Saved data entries
►

-- ==== Sys2Proof/Certificates/Slice0/Obligations.lean ====
section
/-! DEFINITION. The statements for the provers, family by family. Each one that gives a command's next state does so as an equation of the whole state,
so that it is the command's result and its frame in one. -/

open Sys2Proof Sys2Proof.Machine

section Encoding

/-- R103, R108: the word of every command decodes to that command with its operands. -/
def Obligations.DecodeOfEncodeIsSelf : Prop :=
  ∀ i : Instr, decode (encode i) = .ok i

/-- R104 to R106, R108: decoding is total, it accepts exactly the words whose fields are legal, and a word it accepts is the word of the command it
gives, so that each command has one word. -/
def Obligations.DecodeAcceptsExactlyLegalWords : Prop :=
  ∀ w : Word,
    ((∃ i, decode w = .ok i) ↔ (Fields.ofWord w).wf = true) ∧
    (∀ i, decode w = .ok i → encode i = w)

/-- R103's examples, the command words 95_test_vectors.md section 2 lists, and one word for each reason of R108 to reject. -/
def Obligations.SpecCommandWordsDecode : Prop :=
  decode 0x00000000 = .ok .nop ∧ decode 0x00000001 = .ok .clear ∧ decode 0x00000313 = .ok (.aesAddrk 3) ∧
  decode 0x0000051B = .ok (.aesEncrnd 5) ∧ decode 0x00835720 = .ok (.gfMul 0x57 0x83) ∧
  decode 0x00001034 = .ok (.desRound 16) ∧ decode 0x00000451 = .ok (.rc4Prga 4) ∧ decode 0x00000671 = .ok (.ccQr 6) ∧
  decode 0x01000000 = .error .rsvNonzero ∧ decode 0x00000002 = .error .reservedOp ∧
  decode 0x00000114 = .error .unusedN ∧ decode 0x00010013 = .error .unusedM

/-- R104, R105, R106: a pending word with RSV not 0, a reserved OP, or a field not 0 that its command does not use completes with
IllegalCommand (5), whatever else it holds, and changes no state other than STATUS; the engine step has taken the word out of its slot. -/
def Obligations.IllegalWordCompletesWithCode5 : Prop :=
  ∀ s : State, s.pend.valid = true →
    ((Fields.ofWord s.pend.word).rsv ≠ 0 ∨ (Fields.ofWord s.pend.word).opDefined = false ∨
      ((Fields.ofWord s.pend.word).n ≠ 0 ∧ (Fields.ofWord s.pend.word).usesN = false) ∨
      ((Fields.ofWord s.pend.word).m ≠ 0 ∧ (Fields.ofWord s.pend.word).usesM = false)) →
    ∃ t, s.perform .engine = .next t ∧ t.pend.valid = false ∧ t = { s.failedWith 5 with pend := t.pend }

/-- R109: the assembler accepts exactly the lines with a known mnemonic, as many operands as it takes and every operand in 0 to 255, and the command it
gives holds the operands in the order N, M. -/
def Obligations.AssemblerAcceptsExactlyWellFormedLines : Prop :=
  ∀ l : SourceLine,
    (assemble l).isSome = l.wf ∧
    (∀ i, assemble l = some i →
      fieldN (encode i) = BitVec.ofNat 8 (l.operands.getD 0 0) ∧ fieldM (encode i) = BitVec.ofNat 8 (l.operands.getD 1 0))

end Encoding

section Stepping

/-- R121, R122: when a command is pending and its word decodes to `i`, the engine's turn is `exec i` on the state with the slot empty (its word 0: log
entry 8); when the word decodes to no command, it is completion with IllegalCommand (5) there. It is the engine's turn when the agenda is empty or its
first event is the engine's; that event is consumed. The agenda is the model's own (log entry 1). -/
def Obligations.StepRunsDecodedCommand : Prop :=
  ∀ s : State, s.pend.valid = true →
    (∀ i : Instr, decode s.pend.word = .ok i →
      (s.agenda = [] → step s = exec i { s with pend := { valid := false, word := 0 } }) ∧
      (∀ rest, s.agenda = .engine :: rest →
        step s = exec i { s with pend := { valid := false, word := 0 }, agenda := rest })) ∧
    (∀ e : DecodeError, decode s.pend.word = .error e →
      (s.agenda = [] → step s = .next (State.failedWith { s with pend := { valid := false, word := 0 } } 5)) ∧
      (∀ rest, s.agenda = .engine :: rest →
        step s = .next (State.failedWith { s with pend := { valid := false, word := 0 }, agenda := rest } 5)))

/-- R5, R77, R121, R305, R330: a step performs the first event of the agenda and consumes it, and gives the engine the turn when the agenda is empty; a
host access goes to the register window; the engine does nothing when no command is pending. The agenda is the model's own (log entry 1). -/
def Obligations.StepFollowsTheAgenda : Prop :=
  ∀ s : State,
    (∀ e rest, s.agenda = e :: rest → step s = State.perform { s with agenda := rest } e) ∧
    (s.agenda = [] → step s = s.perform .engine) ∧
    (∀ a, s.perform (.access a) = s.hostAccess a) ∧
    (s.pend.valid = false → s.perform .engine = .next s)

/-- R72, R80, 93 part 1: a step answers a next state unless it is an access that R71 gives no meaning; no command and no other event ever stops the
machine. That such an access stops the machine also while reset is asserted, when R330 ignores accesses, is the model's reading (log entry 9, DEDUCED),
and the step takes its event from the model's own agenda (log entry 1). -/
def Obligations.StepStopsExactlyOnIllegalAccess : Prop :=
  ∀ s : State, (∃ t, step s = .next t) ↔ ¬ ∃ a rest, s.agenda = .access a :: rest ∧ ¬ a.legal

/-- R110, R78 (marked "[derived: from rules R73, R77]"), R293: the pseudo-operation `cmd` ends, for every number of polls before the engine's turn, with the command performed once, BUSY = 0,
DONE = 1 and the last read returning the completed STATUS. The interleaving is the model's agenda (log entry 1) and the slot is
empty once taken (log entry 8). -/
def Obligations.CmdPseudoOperationCompletes : Prop :=
  ∀ (s : State) (i : Instr) (k : Nat) (rest : List Event), s.idle → s.agenda = cmdEvents i k ++ rest →
    ∃ u, exec i { s with
            cmd := encode i
            pend := { valid := false, word := 0 }
            status := { s.status with done := false, err := false, errcode := 0 } } = .next u ∧
      u.pend.valid = false ∧ u.status.done = true ∧
      runSteps (k + 3) s = .next { u with agenda := rest, rdata := u.statusWord }

end Stepping

section Bus

/-- R120: a write of v to CMD while BUSY = 0 issues v, whatever word it is; while BUSY = 1 it is dropped, sets OVR and changes nothing else. -/
def Obligations.IssueTakesTheWord : Prop :=
  ∀ (s : State) (v : Word), s.resetLine = false →
    (s.pend.valid = false →
      s.wr 0x000 v = .next { s with
        cmd := v
        pend := { valid := true, word := v }
        status := { s.status with done := false, err := false, errcode := 0 } }) ∧
    (s.pend.valid = true → s.wr 0x000 v = .next { s with status := { s.status with ovr := true } })

/-- R28: OVR is set by a write to any offset but STATUS and IRQEN while BUSY = 1, which changes no other state. Of all that an agent can do, only a W1C
write of STATUS, the CLEAR command and reset clear it (so issue and every other completion leave it unchanged), and only such a write sets it. -/
def Obligations.OverrunIsSetByDroppedWriteAndSticky : Prop :=
  (∀ (s : State) (off : Nat) (v : Word), s.pend.valid = true → s.resetLine = false → windowOff off →
    off ≠ 0x004 → off ≠ 0x008 → s.wr off v = .next { s with status := { s.status with ovr := true } }) ∧
  (∀ (s t : State) (e : Event), s.perform e = .next t → s.status.ovr = true → t.status.ovr = false →
    (∃ a v, e = .access a ∧ a.op = .write v ∧ a.off = 0x004 ∧ v.getLsbD 3 = true) ∨ e = .assertReset ∨
    (e = .engine ∧ s.pend.valid = true ∧ decode s.pend.word = .ok .clear)) ∧
  (∀ (s t : State) (e : Event), s.perform e = .next t → s.status.ovr = false → t.status.ovr = true →
    ∃ a v, e = .access a ∧ a.op = .write v ∧ a.off ≠ 0x004 ∧ a.off ≠ 0x008 ∧ s.pend.valid = true)

/-- R24, R27: a write of STATUS, whether or not a command is pending, clears DONE, ERR and OVR where it holds a 1, ERRCODE with ERR, and changes nothing
else. -/
def Obligations.StatusWriteClearsOnes : Prop :=
  ∀ (s : State) (v : Word), s.resetLine = false →
    s.wr 0x004 v = .next { s with status := { s.status with
      done := s.status.done && !v.getLsbD 1
      err := s.status.err && !v.getLsbD 2
      ovr := s.status.ovr && !v.getLsbD 3
      errcode := if v.getLsbD 2 = true then 0 else s.status.errcode } }

/-- R24, R23, R30: a read of STATUS, whether or not a command is pending, returns BUSY = PEND.v, the other fields at their places, and 0 in bits
31:16. -/
def Obligations.StatusReadsItsFields : Prop :=
  ∀ s : State, s.resetLine = false → ∃ v : Word, s.rd 0x004 = .next { s with rdata := v } ∧
    v.getLsbD 0 = s.pend.valid ∧ v.getLsbD 1 = s.status.done ∧ v.getLsbD 2 = s.status.err ∧ v.getLsbD 3 = s.status.ovr ∧
    v.extractLsb' 4 4 = s.status.errcode ∧
    v.getLsbD 8 = s.status.aesRkv ∧ v.getLsbD 9 = s.status.desSkv ∧ v.getLsbD 10 = s.status.rc4Rdy ∧
    v.getLsbD 11 = s.status.ccInit ∧
    (v.extractLsb' 12 4).toNat = (match s.status.aesNr with | .zero => 0 | .ten => 10 | .twelve => 12 | .fourteen => 14) ∧
    v.extractLsb' 16 16 = 0

/-- R74, R31, R32, R34, R36 to R38, R41: the registers a host may write store the written value, LEN masked to 16 bits and IRQEN to 3 (IRQEN also while
a command is pending), and nothing else changes. -/
def Obligations.WritableRegistersStoreTheirFields : Prop :=
  ∀ (s : State) (v : Word), s.resetLine = false →
    (s.wr 0x008 v = .next { s with irqen := v.extractLsb' 0 3 }) ∧
    (s.pend.valid = false →
      s.wr 0x00C v = .next { s with keylen := v.extractLsb' 0 8, ivlen := v.extractLsb' 8 8 } ∧
      s.wr 0x014 v = .next { s with ctr := v } ∧
      (∀ i : Fin 8, s.wr (0x020 + 4 * i.val) v = .next { s with key := s.key.set i.val v }) ∧
      (∀ i : Fin 4, s.wr (0x040 + 4 * i.val) v = .next { s with blk := s.blk.set i.val v }) ∧
      (∀ i : Fin 3, s.wr (0x050 + 4 * i.val) v = .next { s with nonce := s.nonce.set i.val v }) ∧
      (∀ i : Fin 16, s.wr (0x100 + 4 * i.val) v = .next { s with x := s.x.set i.val v }))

◄

**EXERCISE BRIEF**
The first line of the entries, the line with "section Encoding", and every line between them should be retyped exactly, and nothing else.

**RESPONSE**
-- ==== Sys2Proof/Certificates/Slice0/Obligations.lean ====
section
/-! DEFINITION. The statements for the provers, family by family. Each one that gives a command's next state does so as an equation of the whole state,
so that it is the command's result and its frame in one. -/

open Sys2Proof Sys2Proof.Machine

section Encoding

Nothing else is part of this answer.